Sigsuspend (const sigset_t * mask) is used to temporarily replace the signal mask of the process with the mask before receiving a signal, and pause the process until the signal is received. After sigsuspend is returned, the signal mask before the call is restored. After the signal processing function is complete, the process continues to run.
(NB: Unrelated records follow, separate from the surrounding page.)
/-- MERIDIAN_EXCHANGE_RECEIVE (R318, R319): stamps in 1/16 ns; the follower slews, or steps forward when it is more
than 1 µs behind. -/
def execMeridianExchangeReceive (t1 t2 t3 t4 : Int) (s : State) : Out :=
  if !s.fab.exchange || s.fab.role ≠ 2 then .next s -- no exchange is on its way
  else
    let off := ((t2 - t1) - (t4 - t3)) / 2
    let s := { s with fab := { s.fab with
      exchange := false, offset := sext 32 (off % 2 ^ 32).toNat,
      synced := decide (-64 ≤ off ∧ off ≤ 64) } }
    if off < -16000 then
      let ns := ((-off) / 16).toNat
      .next (ev { s with mer := { s.mer with stepNs := ns, slew := 0 } } 0x0604 0 0x10 0 ns 0)
    else .next { s with mer := { s.mer with slew := -off * 2 ^ 28 } }

/-! ### Registers of the fabric with a row of their own -/

/-- FAB_ID_WRITE (R308). -/
def execFabIdWrite (v : Word) (s : State) : Out :=
  if (linksUp s).isEmpty then
    .next { s with fab := { s.fab with id := bits v.toNat 13 0, idValid := v.getLsbD 16 } }
  else .next (regDiscard s (regOff 0 0x10 0) 0 v)

/-- A write that leaves FAB_ROUTE[m] at `v`, or that is discarded and reported as it came. -/
def routeSet (s : State) (m : Nat) (v : Word) (at_ : Nat) (raw : Word) : State :=
  let w := v.toNat
  let nalt := bits w 34 32
  let bad := bit w 63 && (nalt == 0 || decide (4 < nalt) || (routeAlts w).any fun l => decide (95 < l))
  if bad then regDiscard s at_ 0 raw
  else { s with fab := { s.fab with route := tset 0 s.fab.route m (v &&& 0x800000077F7F7F7F) } }

/-- FAB_ROUTE_WRITE (R309). DEDUCED: log entry 47. -/
def execFabRouteWrite (m : Nat) (v : Word) (s : State) : Out :=
  .next (routeSet s m v (regOff 0 0x10 (0x40000 + 8 * m)) v)

/-- A write that leaves word `w` of FAB_COLL[g] at `v`, or that is discarded and reported as it came. -/
def collSet (s : State) (g w : Nat) (v : Word) (at_ : Nat) (raw : Word) : State :=
  if (s.group g).state ≠ 0 then regDiscard s at_ 0 raw
  else
    let mask : Word := if w = 0 then 0xEFFFFFFF00003FFF else 0x3FFF3FFF3FFF3FFF
    { s with fab := { s.fab with coll := tset 0 s.fab.coll (4 * g + w) (v &&& mask) } }

/-- FAB_COLL_WRITE (R320). -/
def execFabCollWrite (g w : Nat) (v : Word) (s : State) : Out :=
  .next (collSet s g w v (regOff 0 0x10 (0x10000 + 0x20 * g + 8 * w)) v)

end Sys2Proof.Machine
end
The system always returns-1 and sets errno to EINTR.

Appendix 1: Structure itimerval:

struct itimerval { struct timeval it_interval; /* next value */ struct timeval it_value; /* current value */ }; struct timeval { long tv_sec; /* seconds */ long tv_usec; /* microseconds */ };

Appendix 2: Descriptive description of the second parameter in the three-parameter signal processing function:

Siginfo_t {int si_signo;/* signal value, meaning for all signals */INT si_errno;/* errno value, meaning for all signals */INT si_code;/* signal generation reason, make sense to all signals */pid_t si_pid;/* process ID of the signal sending, make sense to the kill (2), real-time signal and sigchld */uid_t si_uid; /* real User ID of the sending signal process, which is meaningful to kill (2), real-time signal, and sigchld */INT si_status;/* exit status, which is meaningful to sigchld */clock_t si_utime; /* Time consumed by the user, meaningful to sigchld */clock_t si_stime;/* Time consumed by the kernel, meaningful to sigchld */sigval_t si_value;/* signal value, meaningful to all real-time, it is a joint data structure and can be an integer (indicated by si_int or a pointer indicated by si_ptr) */void * si_addr;/* memory address that triggers fault, it makes sense for sigill, sigfpe, SIGSEGV, and sigbus signals */INT si_band;/* it makes sense for sigpoll signals */INT si_fd;/* it makes sense for sigpoll signals */}

In fact, apart from the first three elements, other elements are organized in a consortium structure. In the consortium data structure, they are organized into different structures based on different signals. The meaning of a signal mentioned in the comment refers to the ability to access these domains in the signal processing function to obtain meaningful information related to the signal, however, a specific signal is only interested in specific information.